• Work to be completed:
Set down each entry again exactly as written.

• Material for this exercise:
theorem witness_NetEventsComplete :
    (∃ (s : State) (u : State) (net : Net) (b : List Byte), s.dev ≠ .standby ∧ s.act.net.ports[net].link = true ∧
       u = s.onNetPort net (fun p => { p with rxFrames := satInc 32 p.rxFrames }) ∧ rdBe b 6 6 = Config.mac (otherNet net).val) ∧
    (∃ (s : State) (u : State) (net : Net) (b : List Byte), s.dev ≠ .standby ∧ s.act.net.ports[net].link = true ∧
       u = s.onNetPort net (fun p => { p with rxFrames := satInc 32 p.rxFrames }) ∧ rdBe b 6 6 ≠ Config.mac (otherNet net).val ∧ frameClass b ≤ 5) ∧
    (∃ (s : State) (u : State) (net : Net) (b : List Byte) (room : Bool), s.dev ≠ .standby ∧ s.act.net.ports[net].link = true ∧
       u = s.onNetPort net (fun p => { p with rxFrames := satInc 32 p.rxFrames }) ∧ rdBe b 6 6 ≠ Config.mac (otherNet net).val ∧ (room = true ∨
       5 < frameClass b) ∧ (prpTrailer b = none ∨ s.par P_PRP_EN ≠ 1) ∧ (u.claimFrame net b).2 = true) ∧
    (∃ (s : State) (u : State) (net : Net) (b : List Byte) (room : Bool), s.dev ≠ .standby ∧ s.act.net.ports[net].link = true ∧
       u = s.onNetPort net (fun p => { p with rxFrames := satInc 32 p.rxFrames }) ∧ rdBe b 6 6 ≠ Config.mac (otherNet net).val ∧ (room = true ∨
       5 < frameClass b) ∧ (prpTrailer b = none ∨ s.par P_PRP_EN ≠ 1) ∧ (u.claimFrame net b).2 = false) ∧
    (∃ (s : State) (u : State) (net : Net) (b : List Byte) (room : Bool) (q : Nat), s.dev ≠ .standby ∧ s.act.net.ports[net].link = true ∧
       u = s.onNetPort net (fun p => { p with rxFrames := satInc 32 p.rxFrames }) ∧ rdBe b 6 6 ≠ Config.mac (otherNet net).val ∧ (room = true ∨
       5 < frameClass b) ∧ prpTrailer b = some q ∧ s.par P_PRP_EN = 1 ∧ etherType b ≠ 0x88F7 ∧ etherType b ≠ 0x88B5 ∧
       (u.act.net.prp net s.clk.now (rdBe b 6 6) q).2 = true) ∧
    (∃ (s : State) (net : Net), s.dev ≠ .standby ∧ s.act.net.ports[net].link = false) ∧
    (∃ (s : State) (net : Net), s.dev ≠ .standby ∧ s.act.net.ports[net].link = true) ∧
    (∃ (s : State) (net : Net) (handle : Nat) (f : TxFrame), s.act.net.tx = [f] ∧ f.handle = handle ∧ f.status[net] = 1 ∧ f.started[net] = false ∧ (∀ l,
       f.launch = some l → l ≤ s.act.ptp.ns ∧ s.act.ptp.ns ≤ l + 100000) ∧ s.act.net.ports[net].link = true) ∧
    (∃ (s : State) (net : Net) (handle : Nat) (f : TxFrame), s.act.net.tx = [f] ∧ f.handle = handle ∧ f.status[net] = 1 ∧ f.started[net] = false ∧ (∀ l,
       f.launch = some l → l ≤ s.act.ptp.ns ∧ s.act.ptp.ns ≤ l + 100000) ∧ s.act.net.ports[net].link = false) ∧
    (∃ (s : State) (handle : Nat) (f : TxFrame) (busy : Bool), s.act.net.tx = [f] ∧ f.handle = handle ∧ (busy = true ∨ (∃ l, f.launch = some l ∧
       (s.act.ptp.ns < l ∨ l + 100000 < s.act.ptp.ns)))) ∧
    (∃ (s : State) (net : Net) (handle : Nat) (f : TxFrame), s.act.net.tx = [f] ∧ f.handle = handle ∧ f.status[net] = 1 ∧ f.started[net] = true ∧
       5 * f.startedAt[net] + 16 * (8 + (s.wireFrame net f).length + 4) ≤ 5 * s.clk.now) ∧
    (∃ (s : State) (net : Net) (handle : Nat) (f : TxFrame) (l : Nat), s.act.net.tx = [f] ∧ f.handle = handle ∧ f.status[net] = 1 ∧ f.started[net] = false ∧
       f.launch = some l ∧ l + 100000 < s.act.ptp.ns) :=
  ⟨⟨netUp [], (netUp []).onNetPort 0 (fun p => { p with rxFrames := satInc 32 p.rxFrames }), 0, zeros 6 ++ be 6 (Config.mac (otherNet 0).val),
     by decide +kernel, by decide +kernel, rfl, own_source 0⟩,
   ⟨netUp [], (netUp []).onNetPort 0 (fun p => { p with rxFrames := satInc 32 p.rxFrames }), 0, foreignFrame 0 0x1234, by decide +kernel, by decide +kernel,
     rfl, foreign_source _ _, by decide +kernel⟩,
   ⟨netUp [], (netUp []).onNetPort 0 (fun p => { p with rxFrames := satInc 32 p.rxFrames }), 0, foreignFrame 0 0x88B6, true, by decide +kernel,
     by decide +kernel, rfl, foreign_source _ _, Or.inl rfl, Or.inl (by decide +kernel), by decide +kernel⟩,
   ⟨netUp [], (netUp []).onNetPort 0 (fun p => { p with rxFrames := satInc 32 p.rxFrames }), 0, foreignFrame 0 0x1234, true, by decide +kernel,
     by decide +kernel, rfl, foreign_source _ _, Or.inl rfl, Or.inl (by decide +kernel), by decide +kernel⟩,
   ⟨twinSeen, twinSeen.onNetPort 0 (fun p => { p with rxFrames := satInc 32 p.rxFrames }), 0, twinFrame, true, 5, by decide +kernel, by decide +kernel, rfl,
     twin_source, Or.inl rfl, by decide +kernel, by decide +kernel, by decide +kernel, by decide +kernel, twin_seen⟩,
   ⟨up .idle, 1, by decide +kernel⟩,
   ⟨netUp [], 1, by decide +kernel⟩,
   ⟨sending (aFrame false), 1, 7, aFrame false, rfl, rfl, rfl, rfl, fun l h => by cases Option.some.inj (show some 0 = some l from h); decide +kernel,
     by decide +kernel⟩,
   ⟨noLink (aFrame false), 1, 7, aFrame false, rfl, rfl, rfl, rfl, fun l h => by cases Option.some.inj (show some 0 = some l from h); decide +kernel,
     by decide +kernel⟩,
   ⟨sending (aFrame false), 7, aFrame false, true, rfl, rfl, Or.inl rfl⟩,
   ⟨later 1000000 (sending (aFrame true)), 1, 7, aFrame true, by decide +kernel⟩,
   ⟨(sending (aFrame false)).modPtp fun p => { p with clock := 200000 * 2 ^ 32 }, 1, 7, aFrame false, 0, by decide +kernel⟩⟩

• Result below:
theorem witness_NetEventsComplete :
    (∃ (s : State) (u : State) (net : Net) (b : List Byte), s.dev ≠ .standby ∧ s.act.net.ports[net].link = true ∧
       u = s.onNetPort net (fun p => { p with rxFrames := satInc 32 p.rxFrames }) ∧ rdBe b 6 6 = Config.mac (otherNet net).val) ∧
    (∃ (s : State) (u : State) (net : Net) (b : List Byte), s.dev ≠ .standby ∧ s.act.net.ports[net].link = true ∧
       u = s.onNetPort net (fun p => { p with rxFrames := satInc 32 p.rxFrames }) ∧ rdBe b 6 6 ≠ Config.mac (otherNet net).val ∧ frameClass b ≤ 5) ∧
    (∃ (s : State) (u : State) (net : Net) (b : List Byte) (room : Bool), s.dev ≠ .standby ∧ s.act.net.ports[net].link = true ∧
       u = s.onNetPort net (fun p => { p with rxFrames := satInc 32 p.rxFrames }) ∧ rdBe b 6 6 ≠ Config.mac (otherNet net).val ∧ (room = true ∨
       5 < frameClass b) ∧ (prpTrailer b = none ∨ s.par P_PRP_EN ≠ 1) ∧ (u.claimFrame net b).2 = true) ∧
    (∃ (s : State) (u : State) (net : Net) (b : List Byte) (room : Bool), s.dev ≠ .standby ∧ s.act.net.ports[net].link = true ∧
       u = s.onNetPort net (fun p => { p with rxFrames := satInc 32 p.rxFrames }) ∧ rdBe b 6 6 ≠ Config.mac (otherNet net).val ∧ (room = true ∨
       5 < frameClass b) ∧ (prpTrailer b = none ∨ s.par P_PRP_EN ≠ 1) ∧ (u.claimFrame net b).2 = false) ∧
    (∃ (s : State) (u : State) (net : Net) (b : List Byte) (room : Bool) (q : Nat), s.dev ≠ .standby ∧ s.act.net.ports[net].link = true ∧
       u = s.onNetPort net (fun p => { p with rxFrames := satInc 32 p.rxFrames }) ∧ rdBe b 6 6 ≠ Config.mac (otherNet net).val ∧ (room = true ∨
       5 < frameClass b) ∧ prpTrailer b = some q ∧ s.par P_PRP_EN = 1 ∧ etherType b ≠ 0x88F7 ∧ etherType b ≠ 0x88B5 ∧
       (u.act.net.prp net s.clk.now (rdBe b 6 6) q).2 = true) ∧
    (∃ (s : State) (net : Net), s.dev ≠ .standby ∧ s.act.net.ports[net].link = false) ∧
    (∃ (s : State) (net : Net), s.dev ≠ .standby ∧ s.act.net.ports[net].link = true) ∧
    (∃ (s : State) (net : Net) (handle : Nat) (f : TxFrame), s.act.net.tx = [f] ∧ f.handle = handle ∧ f.status[net] = 1 ∧ f.started[net] = false ∧ (∀ l,
       f.launch = some l → l ≤ s.act.ptp.ns ∧ s.act.ptp.ns ≤ l + 100000) ∧ s.act.net.ports[net].link = true) ∧
    (∃ (s : State) (net : Net) (handle : Nat) (f : TxFrame), s.act.net.tx = [f] ∧ f.handle = handle ∧ f.status[net] = 1 ∧ f.started[net] = false ∧ (∀ l,
       f.launch = some l → l ≤ s.act.ptp.ns ∧ s.act.ptp.ns ≤ l + 100000) ∧ s.act.net.ports[net].link = false) ∧
    (∃ (s : State) (handle : Nat) (f : TxFrame) (busy : Bool), s.act.net.tx = [f] ∧ f.handle = handle ∧ (busy = true ∨ (∃ l, f.launch = some l ∧
       (s.act.ptp.ns < l ∨ l + 100000 < s.act.ptp.ns)))) ∧
    (∃ (s : State) (net : Net) (handle : Nat) (f : TxFrame), s.act.net.tx = [f] ∧ f.handle = handle ∧ f.status[net] = 1 ∧ f.started[net] = true ∧
       5 * f.startedAt[net] + 16 * (8 + (s.wireFrame net f).length + 4) ≤ 5 * s.clk.now) ∧
    (∃ (s : State) (net : Net) (handle : Nat) (f : TxFrame) (l : Nat), s.act.net.tx = [f] ∧ f.handle = handle ∧ f.status[net] = 1 ∧ f.started[net] = false ∧
       f.launch = some l ∧ l + 100000 < s.act.ptp.ns) :=
  ⟨⟨netUp [], (netUp []).onNetPort 0 (fun p => { p with rxFrames := satInc 32 p.rxFrames }), 0, zeros 6 ++ be 6 (Config.mac (otherNet 0).val),
     by decide +kernel, by decide +kernel, rfl, own_source 0⟩,
   ⟨netUp [], (netUp []).onNetPort 0 (fun p => { p with rxFrames := satInc 32 p.rxFrames }), 0, foreignFrame 0 0x1234, by decide +kernel, by decide +kernel,
     rfl, foreign_source _ _, by decide +kernel⟩,
   ⟨netUp [], (netUp []).onNetPort 0 (fun p => { p with rxFrames := satInc 32 p.rxFrames }), 0, foreignFrame 0 0x88B6, true, by decide +kernel,
     by decide +kernel, rfl, foreign_source _ _, Or.inl rfl, Or.inl (by decide +kernel), by decide +kernel⟩,
   ⟨netUp [], (netUp []).onNetPort 0 (fun p => { p with rxFrames := satInc 32 p.rxFrames }), 0, foreignFrame 0 0x1234, true, by decide +kernel,
     by decide +kernel, rfl, foreign_source _ _, Or.inl rfl, Or.inl (by decide +kernel), by decide +kernel⟩,
   ⟨twinSeen, twinSeen.onNetPort 0 (fun p => { p with rxFrames := satInc 32 p.rxFrames }), 0, twinFrame, true, 5, by decide +kernel, by decide +kernel, rfl,
     twin_source, Or.inl rfl, by decide +kernel, by decide +kernel, by decide +kernel, by decide +kernel, twin_seen⟩,
   ⟨up .idle, 1, by decide +kernel⟩,
   ⟨netUp [], 1, by decide +kernel⟩,
   ⟨sending (aFrame false), 1, 7, aFrame false, rfl, rfl, rfl, rfl, fun l h => by cases Option.some.inj (show some 0 = some l from h); decide +kernel,
     by decide +kernel⟩,
   ⟨noLink (aFrame false), 1, 7, aFrame false, rfl, rfl, rfl, rfl, fun l h => by cases Option.some.inj (show some 0 = some l from h); decide +kernel,
     by decide +kernel⟩,
   ⟨sending (aFrame false), 7, aFrame false, true, rfl, rfl, Or.inl rfl⟩,
   ⟨later 1000000 (sending (aFrame true)), 1, 7, aFrame true, by decide +kernel⟩,
   ⟨(sending (aFrame false)).modPtp fun p => { p with clock := 200000 * 2 ^ 32 }, 1, 7, aFrame false, 0, by decide +kernel⟩⟩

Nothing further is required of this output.